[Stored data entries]
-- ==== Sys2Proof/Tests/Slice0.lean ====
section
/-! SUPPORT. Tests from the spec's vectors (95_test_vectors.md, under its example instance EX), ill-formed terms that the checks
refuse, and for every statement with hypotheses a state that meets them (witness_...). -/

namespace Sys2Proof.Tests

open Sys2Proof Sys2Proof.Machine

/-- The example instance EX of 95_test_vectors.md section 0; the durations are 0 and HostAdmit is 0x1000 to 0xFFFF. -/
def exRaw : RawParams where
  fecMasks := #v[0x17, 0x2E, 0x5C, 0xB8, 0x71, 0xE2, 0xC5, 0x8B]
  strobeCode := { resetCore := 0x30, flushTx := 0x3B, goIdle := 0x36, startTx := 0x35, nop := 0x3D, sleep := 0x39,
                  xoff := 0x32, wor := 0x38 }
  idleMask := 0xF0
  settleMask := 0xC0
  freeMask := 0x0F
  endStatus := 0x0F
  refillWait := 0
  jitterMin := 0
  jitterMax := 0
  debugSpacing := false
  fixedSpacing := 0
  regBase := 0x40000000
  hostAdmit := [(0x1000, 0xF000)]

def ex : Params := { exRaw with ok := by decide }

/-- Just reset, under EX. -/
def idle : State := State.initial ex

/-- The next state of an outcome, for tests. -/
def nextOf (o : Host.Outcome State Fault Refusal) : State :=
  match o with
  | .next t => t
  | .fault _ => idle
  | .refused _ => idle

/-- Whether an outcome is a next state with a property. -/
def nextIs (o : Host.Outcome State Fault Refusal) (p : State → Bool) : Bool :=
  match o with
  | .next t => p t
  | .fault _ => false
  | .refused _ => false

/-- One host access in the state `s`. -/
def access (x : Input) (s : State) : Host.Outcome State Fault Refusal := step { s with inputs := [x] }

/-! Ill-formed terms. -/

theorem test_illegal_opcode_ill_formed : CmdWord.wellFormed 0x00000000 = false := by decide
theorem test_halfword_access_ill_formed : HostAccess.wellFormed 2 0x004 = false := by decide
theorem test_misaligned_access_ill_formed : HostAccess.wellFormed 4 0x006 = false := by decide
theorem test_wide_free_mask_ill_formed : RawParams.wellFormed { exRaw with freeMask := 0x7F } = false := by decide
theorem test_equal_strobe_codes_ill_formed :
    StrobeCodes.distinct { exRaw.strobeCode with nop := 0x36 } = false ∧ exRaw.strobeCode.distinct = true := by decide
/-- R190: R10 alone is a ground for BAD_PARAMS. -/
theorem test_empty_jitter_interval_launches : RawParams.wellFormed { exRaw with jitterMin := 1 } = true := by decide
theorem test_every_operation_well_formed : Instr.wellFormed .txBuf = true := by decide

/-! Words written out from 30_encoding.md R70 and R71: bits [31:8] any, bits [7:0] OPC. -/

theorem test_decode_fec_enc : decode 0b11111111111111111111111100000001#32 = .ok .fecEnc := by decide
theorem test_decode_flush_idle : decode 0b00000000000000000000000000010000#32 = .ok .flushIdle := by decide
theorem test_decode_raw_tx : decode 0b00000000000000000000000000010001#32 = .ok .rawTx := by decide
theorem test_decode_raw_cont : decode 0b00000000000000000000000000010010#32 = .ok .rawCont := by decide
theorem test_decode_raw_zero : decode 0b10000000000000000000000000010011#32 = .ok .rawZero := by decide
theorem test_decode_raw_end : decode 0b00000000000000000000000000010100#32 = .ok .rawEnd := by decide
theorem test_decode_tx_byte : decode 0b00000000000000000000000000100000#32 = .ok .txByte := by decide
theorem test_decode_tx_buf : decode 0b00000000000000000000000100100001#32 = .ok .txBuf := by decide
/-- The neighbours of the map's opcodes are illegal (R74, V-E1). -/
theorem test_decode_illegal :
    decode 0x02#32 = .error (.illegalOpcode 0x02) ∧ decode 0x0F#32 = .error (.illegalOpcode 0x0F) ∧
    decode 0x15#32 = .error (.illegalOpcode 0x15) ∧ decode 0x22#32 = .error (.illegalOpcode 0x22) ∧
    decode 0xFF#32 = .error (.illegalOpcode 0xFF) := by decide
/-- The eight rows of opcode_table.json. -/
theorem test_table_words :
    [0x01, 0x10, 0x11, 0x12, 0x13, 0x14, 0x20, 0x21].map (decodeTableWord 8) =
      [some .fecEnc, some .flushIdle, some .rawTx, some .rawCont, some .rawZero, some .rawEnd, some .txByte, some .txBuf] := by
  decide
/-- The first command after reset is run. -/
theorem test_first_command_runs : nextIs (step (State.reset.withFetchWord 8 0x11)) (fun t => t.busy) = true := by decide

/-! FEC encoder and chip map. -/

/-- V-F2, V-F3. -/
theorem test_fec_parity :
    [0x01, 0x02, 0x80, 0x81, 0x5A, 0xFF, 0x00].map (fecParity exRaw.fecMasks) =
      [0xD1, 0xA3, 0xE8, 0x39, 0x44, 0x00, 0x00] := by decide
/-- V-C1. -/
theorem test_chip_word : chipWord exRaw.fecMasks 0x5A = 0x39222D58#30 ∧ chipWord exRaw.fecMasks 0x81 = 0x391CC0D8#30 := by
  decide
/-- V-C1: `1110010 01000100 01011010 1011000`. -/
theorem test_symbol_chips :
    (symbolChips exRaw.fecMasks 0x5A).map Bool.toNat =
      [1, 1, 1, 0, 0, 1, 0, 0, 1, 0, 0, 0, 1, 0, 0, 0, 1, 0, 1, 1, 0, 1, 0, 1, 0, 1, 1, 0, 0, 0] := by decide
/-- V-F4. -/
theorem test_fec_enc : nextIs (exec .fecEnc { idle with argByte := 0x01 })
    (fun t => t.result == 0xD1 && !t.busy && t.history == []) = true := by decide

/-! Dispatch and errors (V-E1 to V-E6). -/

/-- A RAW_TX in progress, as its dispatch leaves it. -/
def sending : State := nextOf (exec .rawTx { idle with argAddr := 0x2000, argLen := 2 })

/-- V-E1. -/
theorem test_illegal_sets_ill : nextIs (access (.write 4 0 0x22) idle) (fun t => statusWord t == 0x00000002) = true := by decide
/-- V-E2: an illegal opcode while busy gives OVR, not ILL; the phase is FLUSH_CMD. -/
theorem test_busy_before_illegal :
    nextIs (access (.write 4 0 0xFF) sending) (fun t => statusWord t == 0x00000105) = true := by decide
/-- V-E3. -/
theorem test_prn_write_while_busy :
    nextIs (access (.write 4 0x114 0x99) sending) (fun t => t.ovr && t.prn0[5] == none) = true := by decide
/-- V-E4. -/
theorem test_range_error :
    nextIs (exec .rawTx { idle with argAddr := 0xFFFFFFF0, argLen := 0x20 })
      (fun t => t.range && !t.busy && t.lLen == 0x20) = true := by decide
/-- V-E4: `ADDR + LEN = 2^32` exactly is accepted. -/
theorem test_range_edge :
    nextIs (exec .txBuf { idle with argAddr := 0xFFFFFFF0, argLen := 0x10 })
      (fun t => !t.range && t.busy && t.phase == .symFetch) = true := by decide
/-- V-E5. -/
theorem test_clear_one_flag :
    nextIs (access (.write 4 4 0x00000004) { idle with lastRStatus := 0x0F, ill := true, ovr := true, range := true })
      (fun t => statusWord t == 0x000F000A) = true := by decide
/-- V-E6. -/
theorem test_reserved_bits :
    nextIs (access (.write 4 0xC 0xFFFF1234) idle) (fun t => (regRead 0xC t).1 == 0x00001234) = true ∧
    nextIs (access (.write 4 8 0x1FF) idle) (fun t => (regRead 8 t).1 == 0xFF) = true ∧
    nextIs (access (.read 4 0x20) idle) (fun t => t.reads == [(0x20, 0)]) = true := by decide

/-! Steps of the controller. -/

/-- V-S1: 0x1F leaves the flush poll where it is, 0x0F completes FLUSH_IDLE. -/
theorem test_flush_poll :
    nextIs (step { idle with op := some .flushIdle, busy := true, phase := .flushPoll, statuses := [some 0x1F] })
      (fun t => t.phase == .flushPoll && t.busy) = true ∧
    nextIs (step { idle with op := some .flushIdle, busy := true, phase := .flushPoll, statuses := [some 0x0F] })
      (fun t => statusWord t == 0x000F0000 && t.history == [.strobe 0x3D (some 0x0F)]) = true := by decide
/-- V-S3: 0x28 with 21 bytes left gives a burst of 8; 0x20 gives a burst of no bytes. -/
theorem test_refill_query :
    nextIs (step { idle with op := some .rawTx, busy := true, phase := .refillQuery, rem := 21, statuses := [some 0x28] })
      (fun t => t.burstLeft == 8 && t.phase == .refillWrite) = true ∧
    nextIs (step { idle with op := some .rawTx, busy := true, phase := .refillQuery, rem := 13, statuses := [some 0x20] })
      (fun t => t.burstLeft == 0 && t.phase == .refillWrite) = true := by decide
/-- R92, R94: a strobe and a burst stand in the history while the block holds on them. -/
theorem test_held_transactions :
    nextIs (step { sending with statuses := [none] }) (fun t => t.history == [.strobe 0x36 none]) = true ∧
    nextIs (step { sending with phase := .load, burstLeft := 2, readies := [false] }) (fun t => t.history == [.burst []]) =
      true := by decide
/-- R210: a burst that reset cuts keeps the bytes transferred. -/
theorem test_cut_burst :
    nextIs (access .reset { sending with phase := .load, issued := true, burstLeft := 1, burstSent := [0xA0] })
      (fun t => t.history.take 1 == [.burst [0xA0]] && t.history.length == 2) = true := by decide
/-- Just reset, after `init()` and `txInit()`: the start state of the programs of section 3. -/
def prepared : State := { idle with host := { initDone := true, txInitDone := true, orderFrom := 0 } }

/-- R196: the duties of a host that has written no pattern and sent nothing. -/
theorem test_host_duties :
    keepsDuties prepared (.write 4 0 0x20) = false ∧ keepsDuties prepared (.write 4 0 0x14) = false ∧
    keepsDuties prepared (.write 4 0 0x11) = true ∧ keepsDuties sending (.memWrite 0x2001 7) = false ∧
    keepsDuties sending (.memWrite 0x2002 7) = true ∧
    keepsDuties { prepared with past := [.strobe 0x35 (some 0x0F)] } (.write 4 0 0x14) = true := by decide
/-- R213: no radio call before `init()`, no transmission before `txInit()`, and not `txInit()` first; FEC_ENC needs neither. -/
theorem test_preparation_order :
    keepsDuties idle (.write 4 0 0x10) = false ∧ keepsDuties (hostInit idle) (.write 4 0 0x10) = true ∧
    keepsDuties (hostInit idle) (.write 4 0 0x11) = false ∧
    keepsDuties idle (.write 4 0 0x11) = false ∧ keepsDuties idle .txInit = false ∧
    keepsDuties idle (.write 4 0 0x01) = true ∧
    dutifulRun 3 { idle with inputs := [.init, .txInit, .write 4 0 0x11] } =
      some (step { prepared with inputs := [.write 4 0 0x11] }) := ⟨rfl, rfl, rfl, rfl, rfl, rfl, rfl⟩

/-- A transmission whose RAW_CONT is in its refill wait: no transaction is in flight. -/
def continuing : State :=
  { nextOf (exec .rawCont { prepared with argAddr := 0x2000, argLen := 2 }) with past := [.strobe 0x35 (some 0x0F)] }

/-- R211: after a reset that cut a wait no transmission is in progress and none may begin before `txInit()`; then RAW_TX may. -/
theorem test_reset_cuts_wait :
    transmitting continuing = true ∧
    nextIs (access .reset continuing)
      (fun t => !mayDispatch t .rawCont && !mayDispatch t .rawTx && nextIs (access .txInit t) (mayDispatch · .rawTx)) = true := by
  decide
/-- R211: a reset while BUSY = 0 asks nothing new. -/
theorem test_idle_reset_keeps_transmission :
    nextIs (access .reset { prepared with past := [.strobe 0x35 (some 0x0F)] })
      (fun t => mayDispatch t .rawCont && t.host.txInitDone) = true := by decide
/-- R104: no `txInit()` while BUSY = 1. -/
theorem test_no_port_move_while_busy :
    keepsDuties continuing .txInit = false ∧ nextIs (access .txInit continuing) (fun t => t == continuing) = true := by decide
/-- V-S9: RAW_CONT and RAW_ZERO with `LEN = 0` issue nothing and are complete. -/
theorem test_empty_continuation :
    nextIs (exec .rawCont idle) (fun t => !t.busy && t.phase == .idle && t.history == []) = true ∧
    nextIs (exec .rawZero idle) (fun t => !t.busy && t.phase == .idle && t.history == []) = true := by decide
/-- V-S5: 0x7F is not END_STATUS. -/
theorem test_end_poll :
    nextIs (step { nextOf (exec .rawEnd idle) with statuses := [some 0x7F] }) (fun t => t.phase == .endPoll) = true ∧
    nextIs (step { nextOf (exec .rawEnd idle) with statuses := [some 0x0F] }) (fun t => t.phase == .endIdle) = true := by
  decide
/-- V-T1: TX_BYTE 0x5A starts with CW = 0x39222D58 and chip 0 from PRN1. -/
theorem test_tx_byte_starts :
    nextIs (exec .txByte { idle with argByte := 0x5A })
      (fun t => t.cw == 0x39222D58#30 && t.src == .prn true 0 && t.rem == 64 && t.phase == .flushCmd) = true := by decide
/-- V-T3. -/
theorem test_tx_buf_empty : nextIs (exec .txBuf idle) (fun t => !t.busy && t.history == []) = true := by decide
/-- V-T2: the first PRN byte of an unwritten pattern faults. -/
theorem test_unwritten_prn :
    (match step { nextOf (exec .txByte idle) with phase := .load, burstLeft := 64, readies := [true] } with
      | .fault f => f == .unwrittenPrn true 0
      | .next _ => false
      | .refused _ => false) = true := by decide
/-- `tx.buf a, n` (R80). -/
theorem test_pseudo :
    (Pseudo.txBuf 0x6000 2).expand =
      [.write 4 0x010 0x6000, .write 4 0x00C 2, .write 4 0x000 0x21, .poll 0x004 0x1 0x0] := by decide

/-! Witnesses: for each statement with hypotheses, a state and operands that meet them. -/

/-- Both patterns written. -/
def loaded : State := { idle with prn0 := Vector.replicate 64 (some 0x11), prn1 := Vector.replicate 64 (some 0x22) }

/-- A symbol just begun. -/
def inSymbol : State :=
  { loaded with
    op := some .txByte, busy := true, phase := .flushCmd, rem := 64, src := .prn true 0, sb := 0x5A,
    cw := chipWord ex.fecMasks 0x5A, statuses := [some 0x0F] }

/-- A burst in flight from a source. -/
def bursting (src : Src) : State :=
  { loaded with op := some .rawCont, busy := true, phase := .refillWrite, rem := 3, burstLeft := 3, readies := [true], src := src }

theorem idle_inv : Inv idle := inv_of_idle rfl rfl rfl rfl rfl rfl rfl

==

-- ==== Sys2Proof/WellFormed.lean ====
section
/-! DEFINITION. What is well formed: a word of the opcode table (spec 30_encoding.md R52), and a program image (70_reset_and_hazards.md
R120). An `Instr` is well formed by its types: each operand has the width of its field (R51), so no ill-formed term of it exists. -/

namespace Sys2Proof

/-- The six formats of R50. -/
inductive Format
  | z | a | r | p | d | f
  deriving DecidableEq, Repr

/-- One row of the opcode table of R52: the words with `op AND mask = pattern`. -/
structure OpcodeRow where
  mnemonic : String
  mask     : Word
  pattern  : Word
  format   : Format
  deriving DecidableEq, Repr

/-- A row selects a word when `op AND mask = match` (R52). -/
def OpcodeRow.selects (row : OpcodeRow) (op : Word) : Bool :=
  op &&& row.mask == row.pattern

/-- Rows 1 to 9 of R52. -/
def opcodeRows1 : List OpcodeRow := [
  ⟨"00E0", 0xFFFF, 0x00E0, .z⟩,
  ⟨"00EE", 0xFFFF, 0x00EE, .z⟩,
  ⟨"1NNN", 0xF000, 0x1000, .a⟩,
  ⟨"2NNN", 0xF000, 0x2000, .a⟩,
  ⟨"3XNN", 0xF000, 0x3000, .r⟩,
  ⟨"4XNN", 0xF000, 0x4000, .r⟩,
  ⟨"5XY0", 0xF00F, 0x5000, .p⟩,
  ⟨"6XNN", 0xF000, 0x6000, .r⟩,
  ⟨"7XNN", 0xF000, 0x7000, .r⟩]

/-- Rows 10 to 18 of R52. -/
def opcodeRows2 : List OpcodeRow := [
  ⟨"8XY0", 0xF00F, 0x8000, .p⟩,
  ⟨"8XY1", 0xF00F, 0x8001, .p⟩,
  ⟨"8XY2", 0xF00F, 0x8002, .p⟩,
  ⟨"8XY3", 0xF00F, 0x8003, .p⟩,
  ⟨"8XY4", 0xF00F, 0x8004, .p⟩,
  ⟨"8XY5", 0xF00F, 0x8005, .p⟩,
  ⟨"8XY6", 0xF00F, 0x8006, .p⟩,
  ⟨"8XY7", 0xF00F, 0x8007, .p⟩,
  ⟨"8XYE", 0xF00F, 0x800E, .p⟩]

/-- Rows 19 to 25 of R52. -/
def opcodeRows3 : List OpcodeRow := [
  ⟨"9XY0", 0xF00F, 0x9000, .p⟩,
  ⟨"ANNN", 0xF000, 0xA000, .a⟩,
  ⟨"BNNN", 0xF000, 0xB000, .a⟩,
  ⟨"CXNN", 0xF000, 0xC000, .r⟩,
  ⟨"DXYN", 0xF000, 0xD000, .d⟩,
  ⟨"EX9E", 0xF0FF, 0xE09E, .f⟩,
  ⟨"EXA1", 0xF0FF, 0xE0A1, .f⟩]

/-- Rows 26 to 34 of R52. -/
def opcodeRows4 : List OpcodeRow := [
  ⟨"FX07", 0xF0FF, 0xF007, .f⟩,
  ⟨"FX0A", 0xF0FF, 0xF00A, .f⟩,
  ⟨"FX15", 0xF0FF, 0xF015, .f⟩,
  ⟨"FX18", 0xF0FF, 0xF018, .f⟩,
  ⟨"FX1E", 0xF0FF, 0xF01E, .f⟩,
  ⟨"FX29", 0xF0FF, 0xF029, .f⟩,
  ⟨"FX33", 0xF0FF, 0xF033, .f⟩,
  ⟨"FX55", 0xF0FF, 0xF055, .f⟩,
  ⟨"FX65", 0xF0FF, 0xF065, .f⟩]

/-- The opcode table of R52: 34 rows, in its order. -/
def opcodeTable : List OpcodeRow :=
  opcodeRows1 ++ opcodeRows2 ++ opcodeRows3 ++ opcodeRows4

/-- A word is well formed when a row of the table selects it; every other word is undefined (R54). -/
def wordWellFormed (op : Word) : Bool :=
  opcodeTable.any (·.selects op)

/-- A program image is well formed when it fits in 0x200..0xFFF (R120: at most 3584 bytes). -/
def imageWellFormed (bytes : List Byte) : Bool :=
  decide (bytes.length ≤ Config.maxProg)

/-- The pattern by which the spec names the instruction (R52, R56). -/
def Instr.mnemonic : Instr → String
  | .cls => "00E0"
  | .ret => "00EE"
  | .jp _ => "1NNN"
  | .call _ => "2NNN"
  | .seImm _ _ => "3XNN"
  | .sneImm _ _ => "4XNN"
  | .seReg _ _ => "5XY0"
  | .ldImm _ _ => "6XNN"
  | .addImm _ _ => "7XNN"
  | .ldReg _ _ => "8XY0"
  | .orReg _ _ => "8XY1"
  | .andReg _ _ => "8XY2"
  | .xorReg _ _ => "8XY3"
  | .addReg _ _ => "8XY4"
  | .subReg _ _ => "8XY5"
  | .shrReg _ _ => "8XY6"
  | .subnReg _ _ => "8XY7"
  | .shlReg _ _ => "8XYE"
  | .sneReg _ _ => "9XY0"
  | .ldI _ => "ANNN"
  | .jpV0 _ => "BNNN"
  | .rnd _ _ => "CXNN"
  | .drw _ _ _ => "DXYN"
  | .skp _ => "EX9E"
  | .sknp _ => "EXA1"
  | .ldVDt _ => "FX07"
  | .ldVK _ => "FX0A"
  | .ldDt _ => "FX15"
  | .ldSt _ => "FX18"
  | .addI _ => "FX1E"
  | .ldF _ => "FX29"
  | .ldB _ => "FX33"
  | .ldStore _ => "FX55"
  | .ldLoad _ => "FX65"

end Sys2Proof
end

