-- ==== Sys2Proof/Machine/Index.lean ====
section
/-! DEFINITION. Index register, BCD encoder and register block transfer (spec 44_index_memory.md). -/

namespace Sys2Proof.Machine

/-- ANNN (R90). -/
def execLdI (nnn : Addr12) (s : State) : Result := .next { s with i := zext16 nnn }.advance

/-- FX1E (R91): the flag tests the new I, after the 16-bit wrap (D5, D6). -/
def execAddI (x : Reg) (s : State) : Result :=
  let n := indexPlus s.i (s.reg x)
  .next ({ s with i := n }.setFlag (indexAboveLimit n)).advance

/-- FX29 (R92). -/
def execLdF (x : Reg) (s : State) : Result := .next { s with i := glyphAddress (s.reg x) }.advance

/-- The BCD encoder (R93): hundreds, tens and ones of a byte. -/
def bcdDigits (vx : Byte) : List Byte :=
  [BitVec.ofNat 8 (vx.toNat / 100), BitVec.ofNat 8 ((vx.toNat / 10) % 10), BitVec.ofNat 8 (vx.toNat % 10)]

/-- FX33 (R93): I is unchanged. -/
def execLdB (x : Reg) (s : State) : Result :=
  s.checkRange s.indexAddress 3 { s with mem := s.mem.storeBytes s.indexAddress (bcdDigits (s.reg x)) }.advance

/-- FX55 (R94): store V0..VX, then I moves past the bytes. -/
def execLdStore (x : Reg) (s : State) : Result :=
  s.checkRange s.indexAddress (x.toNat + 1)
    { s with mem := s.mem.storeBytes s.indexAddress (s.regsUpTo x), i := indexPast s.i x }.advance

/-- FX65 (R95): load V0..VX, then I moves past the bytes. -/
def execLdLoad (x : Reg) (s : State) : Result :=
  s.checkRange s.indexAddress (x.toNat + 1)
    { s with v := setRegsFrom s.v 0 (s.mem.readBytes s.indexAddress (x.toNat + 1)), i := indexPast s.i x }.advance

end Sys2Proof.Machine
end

- [DIRECTIONS FOR THIS TASK] Reprint exactly the lines above that start at the one with "resetCore := 0x30, flushTx" and end at the one with "def nextIs (o", keeping both and adding none.

- [SOLUTION FOR THIS PROBLEM]
  strobeCode := { resetCore := 0x30, flushTx := 0x3B, goIdle := 0x36, startTx := 0x35, nop := 0x3D, sleep := 0x39,
                  xoff := 0x32, wor := 0x38 }
  idleMask := 0xF0
  settleMask := 0xC0
  freeMask := 0x0F
  endStatus := 0x0F
  refillWait := 0
  jitterMin := 0
  jitterMax := 0
  debugSpacing := false
  fixedSpacing := 0
  regBase := 0x40000000
  hostAdmit := [(0x1000, 0xF000)]

def ex : Params := { exRaw with ok := by decide }

/-- Just reset, under EX. -/
def idle : State := State.initial ex

/-- The next state of an outcome, for tests. -/
def nextOf (o : Host.Outcome State Fault Refusal) : State :=
  match o with
  | .next t => t
  | .fault _ => idle
  | .refused _ => idle

/-- Whether an outcome is a next state with a property. -/
def nextIs (o : Host.Outcome State Fault Refusal) (p : State → Bool) : Bool :=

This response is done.